I do not want to talk about how neural Networks were inspired using brains, but I do believe the inspiration is quite close. Pay Attention to the closest tokens and learn the affinities between them, and the neurons in the network should fire and wire accordingly. Ultimately, this is magical and mathematical, not chemical though.

Anyway, my goal was to deeply understand token Attention and implement the most efficient way to calculate it. Using flash attention out of the box was very interesting, but I was very curious to learn the math behind it.

Without much of a delay, let’s get started and deepdive into how the Neurons that fire together… wire together (a.k.a Hebbis Theory) 🚀

MS Github Repo

Attention Overview

A modern transformer model like GPT-2 consists of stacked layers (blocks), each containing attention mechanisms and feed-forward neural networks. Here’s a simplified view:

Input Embeddings + Positional Encodings
↓
Block 1 → Self-Attention → Feed-Forward Network
↓
Block 2 → Self-Attention → Feed-Forward Network
↓
...
↓
Block N → Self-Attention → Feed-Forward Network
↓
Output Layer

The two key components of each block are:

• Self-Attention: Allows tokens to “look at” other tokens in the sequence
• Feed-Forward Network: Processes each token independently

Understanding Transformer Blocks

Transformer blocks are processed sequentially, not in parallel. The output of one block becomes the input to the next.

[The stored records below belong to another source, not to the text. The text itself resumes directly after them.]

-- ==== Sys2Proof/Machine/Checksum.lean ====
section
/-! DEFINITION. The Checksum Engine (`40_checksum.md` rules R140 to R153): `CKSUM.IP`, `CKSUM.UDP`, `CKSUM.TCP`. -/

namespace Sys2Proof.Machine

/-- `SUM <- SUM + x` in a register of `w` bits (R143). -/
def accAdd (w sum x : Nat) : Nat := (sum + x) % 2 ^ w

/-- Phase 1, pseudo-header injection (R142): what `SUM` starts at. Used with `len >= 8` for `UDP` and `TCP`. -/
def injected (cfg : Config) (kind : Kind) (len : Nat) : Nat :=
  match kind with
  | .ip => 0
  | .udp => accAdd cfg.accW.val 0 (cfg.protoUdp.toNat + (len - 8))
  | .tcp => accAdd cfg.accW.val 0 (cfg.protoTcp.toNat + (len - 8))

/-- Phase 2, summation (R143): big-endian words paired from the first byte of the range, an odd last byte taken as the high
byte of a zero-padded word, added in the `w`-bit register. -/
def sumWords (w sum : Nat) : List Byte → Nat
  | [] => sum
  | [a] => accAdd w sum (be16 a 0#8).toNat
  | a :: b :: rest => sumWords w (accAdd w sum (be16 a b).toNat) rest

/-- Phase 3, fold (R144): the high part above 16 bits is added into the low 16 bits while there is a carry, at most `passes`
times. -/
def foldSum : Nat → Nat → Nat
  | 0, sum => sum
  | passes + 1, sum => if sum / 65536 = 0 then sum else foldSum passes (sum % 65536 + sum / 65536)

/-- `SUM` after phases 1 to 3 over a byte range. "The loop runs at most twice" (R144). -/
def foldedSum (cfg : Config) (kind : Kind) (bytes : List Byte) : Nat :=
  foldSum 2 (sumWords cfg.accW.val (injected cfg kind bytes.length) bytes)

/-- Phase 4, complement (R145): the NOT of the low 16 bits. -/
def ckOf (sum : Nat) : U16 := ~~~(BitVec.ofNat 16 sum)

/-- The checksum of a byte range (R140). -/
def checksum (cfg : Config) (kind : Kind) (bytes : List Byte) : U16 := ckOf (foldedSum cfg kind bytes)

/-- `SUM` as `Cksum(kind, off, len)` leaves it (R141 to R144). -/
def Memory.sumOf (m : Memory) (cfg : Config) (kind : Kind) (off len : Nat) : Nat :=
  foldedSum cfg kind (m.slice off len)

/-- `ck <- Cksum(kind, off, len); Wr16(field, ck)`: how every transcoder stores a checksum (R153). -/
def Memory.storeCksum (m : Memory) (cfg : Config) (kind : Kind) (off len field : Nat) : Memory :=
  m.wr16 field (ckOf (m.sumOf cfg kind off len))

/-- `RES <- Cksum(kind, off, len)` with its checks (R141, R142, R294): `BadOperand` before `BufferBounds`, both before
anything is read or written. -/
def opCksum (kind : Kind) (off len : U16) (s : State) : Run :=
  if kind ≠ .ip ∧ len.toNat < 8 then .raised .badOperand s
  else if 0 < len.toNat ∧ s.cap < off.toNat + len.toNat then .raised .bufferBounds s
  else
    let sum := s.buf.sumOf s.cfg kind off.toNat len.toNat
    .done (ckOf sum) { s with sum := sum }

/-- `CKSUM.IP off, len` (R150). -/
def execCksumIp (off len : U16) (s : State) : Host.Outcome State Fault Refusal := command (opCksum .ip off len) s

/-- `CKSUM.UDP off, len` (R151). -/
def execCksumUdp (off len : U16) (s : State) : Host.Outcome State Fault Refusal := command (opCksum .udp off len) s

/-- `CKSUM.TCP off, len` (R152). -/
def execCksumTcp (off len : U16) (s : State) : Host.Outcome State Fault Refusal := command (opCksum .tcp off len) s

end Sys2Proof.Machine
end

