/-- R121, R122: words written out from the tables of the spec. -/
def Obligations.SpecWordsDecode : Prop :=
  decode [0x00#8, 0x02#8, 0x00#8, 0x00#8, 0x00#8, 0x00#8, 0x01#8, 0xC0#8, 0xA8#8, 0x00#8, 0x0A#8, 0x50#8]
    = .ok (.init ⟨0x02#8, 0x00#8, 0x00#8, 0x00#8, 0x00#8, 0x01#8⟩ ⟨192#8, 168#8, 0#8, 10#8⟩ 80#8) ∧
  decode [0x12#8, 0x00#8, 0x1A#8, 0x00#8, 0x2E#8] = .ok (.cksumTcp 26#16 46#16) ∧
  decode [0x44#8, 0x00#8, 0x02#8, 0x00#8, 0x01#8, 0x21#8] = .ok (.fill 2#16 [0x21#8]) ∧
  decode [0x32#8, 0x00#8, 0xFB#8] = .ok (.icmpReply 251#16) ∧
  decode [0x60#8] = .ok .dispatch

/-! ### Steps -/

/-- R120, R123: a step takes the next command, and when it decodes to an operation runs exactly that operation and appends
the response. -/
def Obligations.StepRunsDecodedCommand : Prop :=
  ∀ (s : State) (c : List Byte) (rest : List (List Byte)) (i : Instr), s.cmds = c :: rest → decode c = .ok i →
    step s = mapNext withResponse (exec i { s with cmds := rest })

/-- R124: an illegal command raises `IllegalCommand` (code 1) and changes no other state; a legal one decodes to exactly one
operation. -/
def Obligations.IllegalCommandRaises : Prop :=
  ∀ (s : State) (c : List Byte) (rest : List (List Byte)), s.cmds = c :: rest → s.fault = 0#8 →
    (¬Legal c → step s = .next { s with cmds := rest, fault := 1#8, resps := s.resps ++ [[1#8, hi s.res, lo s.res]] }) ∧
    (Legal c → ∃! i : Instr, decode c = .ok i)

/-- R299: "between commands the engine is idle and holds its state". -/
def Obligations.IdleEngineHoldsState : Prop :=
  ∀ s : State, s.cmds = [] → step s = .next s

/-- R123: every command, legal or not, refused or not, is answered by `FAULT` and `RES` as the command left them. -/
def Obligations.EveryCommandIsAnswered : Prop :=
  ∀ (s t : State) (c : List Byte) (rest : List (List Byte)), s.cmds = c :: rest → step s = .next t →
    t.cmds = rest ∧ t.resps = s.resps ++ [[t.fault, hi t.res, lo t.res]]

/-- A step always answers a next state. That a fault or a refused command is a next state, and that no step answers the outcomes
fault or refused, is the model's reading (log 7) of R292 and R293, which describe the entry into a fault and what every later
command does. -/
def Obligations.StepAlwaysAnswersNext : Prop :=
  ∀ s : State, ∃ t, step s = .next t

/-! ### Faults -/

/-- R293: while `FAULT != 0` every command is refused: no state changes, the response repeats `FAULT` and `RES`. -/
def Obligations.FaultedEngineRefuses : Prop :=
  ∀ s : State, s.fault ≠ 0#8 →
    (∀ i : Instr, exec i s = .next s) ∧
    ∀ (c : List Byte) (rest : List (List Byte)), s.cmds = c :: rest →
      step s = .next { s with cmds := rest, resps := s.resps ++ [[s.fault, hi s.res, lo s.res]] }

/-- R28: `INIT` sets `INITED`; `NotInitialised` (code 2) from every operation but `INIT` while `INITED = 0`; `AlreadyInitialised`
(code 3) from `INIT` while `INITED = 1`; neither fault changes anything else. -/
def Obligations.InitialisationGuards : Prop :=
  ∀ (i : Instr) (s : State), s.fault = 0#8 →
    (isInit i = true → s.inited = false → ∃ t, exec i s = .next t ∧ t.inited = true) ∧
    (isInit i = false → s.inited = false → exec i s = .next { s with fault := 2#8 }) ∧
    (isInit i = true → s.inited = true → exec i s = .next { s with fault := 3#8 })

/-- R292: an operation other than `DISPATCH` that raises a fault changes nothing but `FAULT`, which receives one of the six
codes. -/
def Obligations.FaultingOperationChangesOnlyFault : Prop :=
  ∀ (i : Instr) (s t : State), i ≠ .dispatch → s.fault = 0#8 → exec i s = .next t → t.fault ≠ 0#8 →
    t = { s with fault := t.fault } ∧ t.fault.toNat ≤ 6

/-- R31: only the first fault is recorded, and nothing but reset clears it. -/
def Obligations.FirstFaultStays : Prop :=
  ∀ s t : State, step s = .next t → (s.fault ≠ 0#8 → t.fault = s.fault) ∧ (s.fault = 0#8 → t.fault.toNat ≤ 6)

/-! ### Reset and invariants -/

/-- R45, R320: what reset leaves, for every instance; `IPID` and `SEQ` start at the instance's open parameters. (That
`State.reset` is the instance with R8's default parameters is the model's choice, logs 1 and 4.) -/
def Obligations.ResetLeaves : Prop :=
  ∀ cfg : Config,
    (State.resetWith cfg).inited = false ∧ (State.resetWith cfg).fault = 0#8 ∧ (State.resetWith cfg).sesv = false ∧
    (State.resetWith cfg).rxlen = 0#16 ∧ (State.resetWith cfg).res = 0#16 ∧ (State.resetWith cfg).txlog = [] ∧
    (State.resetWith cfg).ipid = cfg.ipidReset ∧ (State.resetWith cfg).seq = cfg.seqReset ∧
    ∀ a, (State.resetWith cfg).buf.rd a = Config.resetByte a

/-- The invariant of NPE holds after reset, for every instance. The clauses about `HLEN`, `DLEN` and `SUM` rest on the zeros of
log 2, the model's choice: R45 leaves the three unspecified. -/
def Obligations.InvariantAtReset : Prop :=
  ∀ cfg : Config, (State.resetWith cfg).Inv

/-- The invariant of NPE is kept by every step from every state that has it: `BUF` canonical and inside `CAP` (R61),
`FAULT` a code of R291, `HLEN` and `DLEN` values R23 names, `SUM` a value of `ACC_W` bits (R33), `RXLEN <= CAP` (R305), frames of 1
to `CAP` bytes (R306). -/
def Obligations.InvariantKeptByStep : Prop :=
  ∀ s t : State, s.Inv → step s = .next t → t.Inv

/-- R45: "An unspecified register is never read before it is written": two states that differ only in the identity while
`INITED = 0`, in `HLEN` and `DLEN` while `SESV = 0`, and in `SUM`, step to states that differ only so; their responses and
transmitted frames are equal. So no claim depends on the values logs 1 and 2 name for those registers. -/
def Obligations.UnspecifiedRegistersNeverRead : Prop :=
  ∀ s s' : State, AgreeWhereRead s s' → ∃ t t', step s = .next t ∧ step s' = .next t' ∧ AgreeWhereRead t t'

/-- R32, R160: no operation but `RECV` and `DISPATCH` depends on `RXLEN`. -/
def Obligations.RxlenBoundsNoAccess : Prop :=
  ∀ (i : Instr) (s : State) (n : U16), receives i = false →
    exec i { s with rxlen := n } = mapNext (fun t => { t with rxlen := n }) (exec i s)

/-! ### Who writes what -/

/-- R27: the identity is "never mutated thereafter": once `INITED = 1`, no step changes `MAC`, `IP`, `PORT` or `INITED`. -/
def Obligations.IdentityImmutable : Prop :=
  ∀ s t : State, s.inited = true → step s = .next t → t.mac = s.mac ∧ t.ip = s.ip ∧ t.port = s.port ∧ t.inited = true

/-- R22: `IPID` advances by 1 in every `TCP.CLIENT` that completes and in nothing else; `SEQ` by `SEQ_STEP` in every operation
that completes and starts an exchange and in nothing else; an operation that faults or is refused advances neither. -/
def Obligations.CountersAdvanceExactly : Prop :=
  ∀ (i : Instr) (s t : State), exec i s = .next t →
    (t.fault = 0#8 →
      t.ipid = s.ipid + (if isClient i then 1#16 else 0#16) ∧
      t.seq = s.seq + (if startsExchange i t.res then s.cfg.seqStep else 0#8)) ∧
    (t.fault ≠ 0#8 → t.ipid = s.ipid ∧ t.seq = s.seq)

/-- R37: no operation writes state outside its row of the table of write sets. -/
def Obligations.RegisterWriteSets : Prop :=
  ∀ (i : Instr) (s t : State), exec i s = .next t →
    (isInit i = false → t.mac = s.mac ∧ t.ip = s.ip ∧ t.port = s.port ∧ t.inited = s.inited) ∧
    (writesBuf i = false → t.buf = s.buf) ∧
    (isClient i = false → t.ipid = s.ipid) ∧
    (mayAdvanceSeq i = false → t.seq = s.seq) ∧
    (derives i = false → t.hlen = s.hlen ∧ t.dlen = s.dlen) ∧
    (derives i = false → receives i = false → t.sesv = s.sesv) ∧
    (receives i = false → t.rxlen = s.rxlen ∧ t.rx = s.rx) ∧
    (transmits i = false → t.txlog = s.txlog) ∧
    (i ≠ .dispatch → t.reqlog = s.reqlog) ∧
    t.cfg = s.cfg ∧ t.handler = s.handler ∧ t.cmds = s.cmds ∧ t.resps = s.resps

/-- R280, R306: a step makes at most one receive, one handler call and two sends; the transmit log only grows, by frames of 1 to
`CAP` bytes. -/
def Obligations.StepIsBounded : Prop :=
  ∀ s t : State, step s = .next t →
    (∃ new : List (List Byte), t.txlog = s.txlog ++ new ∧ new.length ≤ 2 ∧ ∀ f ∈ new, 1 ≤ f.length ∧ f.length ≤ s.cap) ∧
    (t.rx = s.rx ∨ t.rx = s.rx.tail) ∧ (t.reqlog = s.reqlog ∨ ∃ q, t.reqlog = s.reqlog ++ [q])

/-- R343: after `k` SYN-ACKs `SEQ` has advanced by `2 k` modulo 256, so it first repeats after 128; `IPID` has advanced by `k`
modulo 65536 after `k` client segments. -/
def Obligations.CountersWrap : Prop :=
  (∀ (s : State) (k : Nat), Ready s → s.cfg.seqStep = 2#8 →
    ∃ t, repeated .tcpSynack k s = some t ∧ (t.seq = s.seq ↔ k % 128 = 0)) ∧
  (∀ (s : State) (k : Nat) (dmac : Mac) (dip : Ip4) (dport sport : U16) (flags : Byte) (mss clrack : Bool) (ackadv dlen : U16),
    Ready s → 54 + (if mss then 4 else 0) + dlen.toNat ≤ s.cap →
    ∃ t, repeated (.tcpClient dmac dip dport sport flags mss clrack ackadv dlen) k s = some t ∧
      (t.ipid = s.ipid ↔ k % 65536 = 0))

/-! ### INIT and RECV -/

/-- R261: `INIT` while `INITED = 0` writes the identity, sets `INITED`, leaves 0 in `RES`, and changes nothing else; while
`INITED = 1` it raises `AlreadyInitialised`. -/
def Obligations.InitWritesIdentity : Prop :=
  ∀ (mac : Mac) (ip : Ip4) (port : Byte) (s : State), s.fault = 0#8 →
    encode (.init mac ip port) = 0x00#8 :: (mac.bytes ++ ip.bytes ++ [port]) ∧
    (s.inited = false →
      exec (.init mac ip port) s = .next { s with mac := mac, ip := ip, port := port, inited := true, res := 0#16 }) ∧
    (s.inited = true → exec (.init mac ip port) s = .next { s with fault := 3#8 })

In the case of GPT-2 (base model), there are 12 blocks stacked on top of each other, creating a deep network:

# From the code
n_layer: int = 12  # number of transformer blocks

Each block enriches the representation of the input sequence, with higher blocks capturing increasingly complex patterns and relationships between tokens.

Self-Attention Mechanism

Self-attention is the heart of transformers. It allows each token in a sequence to “pay attention” to all other tokens (in GPT, only to previous tokens due to the causal mask).

The Key Components

For each token, we calculate three vectors:

• Query (Q): What the token is “looking for”
• Key (K): What the token “offers” to be found
• Value (V): The actual information the token passes when attended to

These vectors are created through learned linear transformations of the input embeddings:

# From the code
self.c_attn = nn.Linear(config.n_embd, 3 * config.n_embd)
qkv = self.c_attn(x)
q, k, v = qkv.split(self.n_embd, dim=2)

Attention Calculation

The attention mechanism calculates how much each token should attend to every other token:

1. Compute attention scores: S = Q × K^T (matrix multiplication)
2. Scale the scores: S = S / √d (where d is the dimension of the key vectors)
3. Apply masking (for causal attention in GPT models)
4. Apply softmax to get attention weights
5. Compute the weighted sum of values: Output = Attention_Weights × V

# From the code
att = (q @ k.transpose(-2, -1)) * (1.0 / math.sqrt(k.size(-1)))
att = att.masked_fill(self.bias[:, :, :T, :T] == 0, float('-inf'))
att = F.softmax(att, dim=-1)
y = att @ v

Multi-Head Attention

Instead of performing a single attention function, transformers use multiple attention heads in parallel. In GPT-2 base, there are 12 attention heads:

# From the code
n_head: int = 12  # number of attention heads

Why Multiple Heads?

Multi-head attention allows the model to:

1. Focus on different aspects of relationships between tokens
2. Attend to different positions simultaneously
3. Increase representation capacity without increasing depth
4. Create specialized attention patterns for different types of relationships

How Multi-Head Attention Works

1. The input is projected into different subspaces for each head
2. Each head performs its own self-attention calculation
3. The outputs from all heads are concatenated and projected back to the original dimension

# From the code
# Split into heads
q = q.view(B, T, self.n_head, C // self.n_head).transpose(1, 2)  # (B, nh, T, hs)
k = k.view(B, T, self.n_head, C // self.n_head).transpose(1, 2)  # (B, nh, T, hs)
v = v.view(B, T, self.n_head, C // self.n_head).transpose(1, 2)  # (B, nh, T, hs)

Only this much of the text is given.